[Saved data entries]
-- ==== Sys2Proof/Machine/Memory.lean ====
section
/-! DEFINITION. Memory accesses: where a generic address leads (06_memory.md R148 to R159, 01_machine.md R20 to R30,
16_gangs.md R372 to R374, 17_system.md R405), the view of a core and its pins (07_ordering.md R173 to R183), shadow
regions (06 R153 to R155), issue of a memory operation, and its performance at home (07 R175 to R192). -/

namespace Sys2Proof.Machine

/-! The physical map (01 R20, R24). -/

/-- Start of the on-chip map. -/
def chipBase : Nat := 0xF000000000000
/-- Start of the capacity tier. -/
def capBase : Nat := 0x1000000000000

/-- Regions of a core's on-chip offsets (01 R24). -/
inductive ChipRegion where | window | pad | acc | bound | hole
deriving DecidableEq, Repr

def chipRegion (o : Nat) : ChipRegion :=
  if o < 0x2000000 then .window
  else if o < 0x2040000 then .pad
  else if o < 0x2400000 then .hole
  else if o < 0x2428000 then .acc
  else if o < 0x242C000 then .bound
  else .hole

/-- Regions of the physical space (01 R20). -/
inductive PhysRegion where | dev | capacity | chip | hole
deriving DecidableEq, Repr

def physRegion (pa : Nat) : PhysRegion :=
  if pa < devSize then .dev
  else if chipBase ≤ pa ∧ pa < chipBase + 512 * 0x4000000 then
    match chipRegion ((pa - chipBase) % 0x4000000) with
    | .hole => .hole
    | _ => .chip
  else if capBase ≤ pa ∧ pa < capBase + Config.capacityBytes then .capacity
  else .hole

/-- Is a channel retired on a core (10_residue.md R250)? -/
def CoreState.retired (c : CoreState) (ch : Nat) : Bool := c.chstat.getLsbD (16 + ch)


/-- The block in a slot of a core; walk slots are not among them. -/
def State.slotBlock (s : State) (core slot : Nat) : Option Nat :=
  s.blockIds.find? fun b => let x := s.block b; x.inSlot && x.kind != .walker && x.core == core && x.slot == slot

> **WHAT YOU HAVE TO DO**: Return exactly the lines from the line bearing "(01 R24). -/" to the end of the records, inclusive of both; include no other lines.

> **EXERCISE RESULT**:
/-- Regions of a core's on-chip offsets (01 R24). -/
inductive ChipRegion where | window | pad | acc | bound | hole
deriving DecidableEq, Repr

def chipRegion (o : Nat) : ChipRegion :=
  if o < 0x2000000 then .window
  else if o < 0x2040000 then .pad
  else if o < 0x2400000 then .hole
  else if o < 0x2428000 then .acc
  else if o < 0x242C000 then .bound
  else .hole

/-- Regions of the physical space (01 R20). -/
inductive PhysRegion where | dev | capacity | chip | hole
deriving DecidableEq, Repr

def physRegion (pa : Nat) : PhysRegion :=
  if pa < devSize then .dev
  else if chipBase ≤ pa ∧ pa < chipBase + 512 * 0x4000000 then
    match chipRegion ((pa - chipBase) % 0x4000000) with
    | .hole => .hole
    | _ => .chip
  else if capBase ≤ pa ∧ pa < capBase + Config.capacityBytes then .capacity
  else .hole

/-- Is a channel retired on a core (10_residue.md R250)? -/
def CoreState.retired (c : CoreState) (ch : Nat) : Bool := c.chstat.getLsbD (16 + ch)


/-- The block in a slot of a core; walk slots are not among them. -/
def State.slotBlock (s : State) (core slot : Nat) : Option Nat :=
  s.blockIds.find? fun b => let x := s.block b; x.inSlot && x.kind != .walker && x.core == core && x.slot == slot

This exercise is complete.